Provided material:
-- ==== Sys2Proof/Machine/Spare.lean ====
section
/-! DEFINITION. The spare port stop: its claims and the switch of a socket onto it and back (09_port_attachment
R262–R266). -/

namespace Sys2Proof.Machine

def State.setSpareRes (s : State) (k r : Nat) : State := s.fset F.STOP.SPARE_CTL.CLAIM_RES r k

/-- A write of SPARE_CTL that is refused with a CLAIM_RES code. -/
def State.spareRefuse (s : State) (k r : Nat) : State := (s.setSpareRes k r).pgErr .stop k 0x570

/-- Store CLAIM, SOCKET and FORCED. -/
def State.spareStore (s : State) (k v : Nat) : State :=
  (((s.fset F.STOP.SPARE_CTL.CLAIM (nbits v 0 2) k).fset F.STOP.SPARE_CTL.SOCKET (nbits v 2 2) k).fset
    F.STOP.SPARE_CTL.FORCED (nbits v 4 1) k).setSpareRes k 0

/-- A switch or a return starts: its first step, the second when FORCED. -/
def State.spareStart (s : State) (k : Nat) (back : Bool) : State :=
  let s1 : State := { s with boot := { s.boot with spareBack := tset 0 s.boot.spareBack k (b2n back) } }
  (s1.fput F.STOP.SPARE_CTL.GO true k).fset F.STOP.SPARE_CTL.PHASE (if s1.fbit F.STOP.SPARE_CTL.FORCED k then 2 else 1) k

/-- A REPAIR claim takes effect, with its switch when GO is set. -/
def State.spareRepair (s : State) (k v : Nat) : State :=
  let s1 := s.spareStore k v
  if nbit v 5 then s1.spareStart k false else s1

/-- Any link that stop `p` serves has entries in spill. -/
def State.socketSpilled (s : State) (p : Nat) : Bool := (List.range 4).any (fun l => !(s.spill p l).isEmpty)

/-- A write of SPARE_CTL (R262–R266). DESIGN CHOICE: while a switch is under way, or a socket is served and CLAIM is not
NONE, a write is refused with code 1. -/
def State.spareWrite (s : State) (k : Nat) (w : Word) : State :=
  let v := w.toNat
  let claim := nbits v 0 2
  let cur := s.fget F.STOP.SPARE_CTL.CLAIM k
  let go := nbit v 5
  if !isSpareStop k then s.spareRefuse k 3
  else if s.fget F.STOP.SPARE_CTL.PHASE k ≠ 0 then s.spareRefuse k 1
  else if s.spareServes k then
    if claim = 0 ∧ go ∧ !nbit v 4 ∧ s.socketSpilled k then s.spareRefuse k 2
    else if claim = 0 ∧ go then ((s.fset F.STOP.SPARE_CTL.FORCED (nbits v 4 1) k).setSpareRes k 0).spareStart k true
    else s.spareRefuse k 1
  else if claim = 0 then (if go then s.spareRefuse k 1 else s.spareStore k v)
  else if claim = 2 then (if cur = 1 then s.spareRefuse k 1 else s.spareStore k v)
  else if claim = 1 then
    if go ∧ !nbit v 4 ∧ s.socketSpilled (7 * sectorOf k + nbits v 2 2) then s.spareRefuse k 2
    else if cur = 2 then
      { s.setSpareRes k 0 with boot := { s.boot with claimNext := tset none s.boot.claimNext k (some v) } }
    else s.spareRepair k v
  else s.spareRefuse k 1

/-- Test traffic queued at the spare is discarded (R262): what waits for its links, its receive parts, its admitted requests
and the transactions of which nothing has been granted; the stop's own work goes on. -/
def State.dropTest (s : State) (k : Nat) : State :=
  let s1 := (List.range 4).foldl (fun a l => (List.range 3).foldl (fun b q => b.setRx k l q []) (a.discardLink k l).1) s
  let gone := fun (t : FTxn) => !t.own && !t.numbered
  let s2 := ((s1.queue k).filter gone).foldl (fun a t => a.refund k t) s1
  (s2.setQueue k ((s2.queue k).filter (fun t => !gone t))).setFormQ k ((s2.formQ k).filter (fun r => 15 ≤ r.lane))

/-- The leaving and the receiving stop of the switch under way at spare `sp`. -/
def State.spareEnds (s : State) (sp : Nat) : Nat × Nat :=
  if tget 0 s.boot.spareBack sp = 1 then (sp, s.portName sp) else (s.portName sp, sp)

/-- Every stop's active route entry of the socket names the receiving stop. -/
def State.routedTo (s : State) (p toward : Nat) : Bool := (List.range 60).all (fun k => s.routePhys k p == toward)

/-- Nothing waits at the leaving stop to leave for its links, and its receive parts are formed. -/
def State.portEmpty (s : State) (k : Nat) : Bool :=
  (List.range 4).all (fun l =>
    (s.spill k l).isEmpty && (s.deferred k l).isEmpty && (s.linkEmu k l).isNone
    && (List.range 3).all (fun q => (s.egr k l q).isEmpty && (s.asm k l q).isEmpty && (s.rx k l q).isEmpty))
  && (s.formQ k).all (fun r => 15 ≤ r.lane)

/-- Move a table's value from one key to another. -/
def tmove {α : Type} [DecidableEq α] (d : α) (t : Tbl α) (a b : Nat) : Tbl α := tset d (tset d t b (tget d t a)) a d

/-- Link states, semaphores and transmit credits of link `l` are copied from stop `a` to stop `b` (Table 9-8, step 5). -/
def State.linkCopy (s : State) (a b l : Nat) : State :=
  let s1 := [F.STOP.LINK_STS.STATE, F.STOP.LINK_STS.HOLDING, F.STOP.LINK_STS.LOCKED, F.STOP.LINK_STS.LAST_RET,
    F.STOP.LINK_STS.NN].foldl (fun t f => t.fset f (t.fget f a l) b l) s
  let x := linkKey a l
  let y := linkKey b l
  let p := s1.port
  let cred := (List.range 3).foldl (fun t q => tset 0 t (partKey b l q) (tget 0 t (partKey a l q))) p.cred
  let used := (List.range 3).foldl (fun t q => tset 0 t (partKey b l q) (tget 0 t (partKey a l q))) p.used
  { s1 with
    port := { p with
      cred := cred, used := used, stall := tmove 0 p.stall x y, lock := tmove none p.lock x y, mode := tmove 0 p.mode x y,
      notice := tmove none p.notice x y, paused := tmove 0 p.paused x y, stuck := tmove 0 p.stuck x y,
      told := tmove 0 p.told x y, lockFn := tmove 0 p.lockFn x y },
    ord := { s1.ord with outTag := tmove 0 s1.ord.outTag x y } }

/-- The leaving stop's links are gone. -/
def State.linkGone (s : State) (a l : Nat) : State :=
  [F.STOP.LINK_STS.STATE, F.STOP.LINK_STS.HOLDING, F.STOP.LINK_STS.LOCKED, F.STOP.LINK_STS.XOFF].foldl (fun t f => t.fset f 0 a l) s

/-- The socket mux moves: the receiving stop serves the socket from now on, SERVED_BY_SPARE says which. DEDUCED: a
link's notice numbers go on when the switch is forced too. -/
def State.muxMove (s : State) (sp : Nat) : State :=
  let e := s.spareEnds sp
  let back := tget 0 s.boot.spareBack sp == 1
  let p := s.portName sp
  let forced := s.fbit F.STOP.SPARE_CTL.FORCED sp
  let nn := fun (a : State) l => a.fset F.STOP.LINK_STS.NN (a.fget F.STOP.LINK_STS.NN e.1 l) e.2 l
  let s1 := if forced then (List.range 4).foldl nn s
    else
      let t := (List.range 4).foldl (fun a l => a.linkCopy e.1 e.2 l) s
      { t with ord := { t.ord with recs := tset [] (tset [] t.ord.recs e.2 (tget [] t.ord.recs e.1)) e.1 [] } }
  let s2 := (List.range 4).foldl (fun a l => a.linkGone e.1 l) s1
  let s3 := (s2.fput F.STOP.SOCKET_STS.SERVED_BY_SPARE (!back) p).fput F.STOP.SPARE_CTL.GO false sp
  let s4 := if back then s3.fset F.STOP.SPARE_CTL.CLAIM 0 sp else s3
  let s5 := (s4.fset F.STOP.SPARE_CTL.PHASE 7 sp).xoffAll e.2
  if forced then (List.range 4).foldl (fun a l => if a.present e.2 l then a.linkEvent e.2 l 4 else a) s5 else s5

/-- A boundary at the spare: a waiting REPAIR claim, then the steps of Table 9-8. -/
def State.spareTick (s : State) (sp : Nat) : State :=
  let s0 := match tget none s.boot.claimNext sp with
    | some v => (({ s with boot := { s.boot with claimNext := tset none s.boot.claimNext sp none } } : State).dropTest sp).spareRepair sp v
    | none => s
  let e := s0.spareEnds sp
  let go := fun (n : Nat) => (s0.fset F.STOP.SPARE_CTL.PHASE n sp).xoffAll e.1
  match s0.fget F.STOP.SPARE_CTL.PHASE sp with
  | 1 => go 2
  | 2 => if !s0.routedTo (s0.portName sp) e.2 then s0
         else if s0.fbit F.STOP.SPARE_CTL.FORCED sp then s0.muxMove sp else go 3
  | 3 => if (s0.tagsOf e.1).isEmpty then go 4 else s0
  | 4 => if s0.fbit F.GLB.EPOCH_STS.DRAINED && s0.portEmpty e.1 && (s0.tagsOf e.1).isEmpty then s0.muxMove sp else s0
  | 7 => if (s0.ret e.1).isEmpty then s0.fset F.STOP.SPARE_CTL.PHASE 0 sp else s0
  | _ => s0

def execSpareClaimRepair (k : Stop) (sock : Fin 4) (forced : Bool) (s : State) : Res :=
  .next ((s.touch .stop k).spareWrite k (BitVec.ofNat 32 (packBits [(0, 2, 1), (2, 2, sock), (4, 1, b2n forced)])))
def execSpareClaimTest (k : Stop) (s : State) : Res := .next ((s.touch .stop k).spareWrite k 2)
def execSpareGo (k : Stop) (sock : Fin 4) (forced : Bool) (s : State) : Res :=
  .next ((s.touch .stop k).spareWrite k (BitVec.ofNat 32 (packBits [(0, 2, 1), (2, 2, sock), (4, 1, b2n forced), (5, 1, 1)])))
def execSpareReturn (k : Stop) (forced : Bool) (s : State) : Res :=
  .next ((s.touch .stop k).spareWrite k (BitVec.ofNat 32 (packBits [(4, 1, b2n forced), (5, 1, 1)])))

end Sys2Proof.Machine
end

Task objective: The answer is each line from the entries above in which the word "spareStart" occurs.

Exercise result:
def State.spareStart (s : State) (k : Nat) (back : Bool) : State :=
  if nbit v 5 then s1.spareStart k false else s1
    else if claim = 0 ∧ go then ((s.fset F.STOP.SPARE_CTL.FORCED (nbits v 4 1) k).setSpareRes k 0).spareStart k true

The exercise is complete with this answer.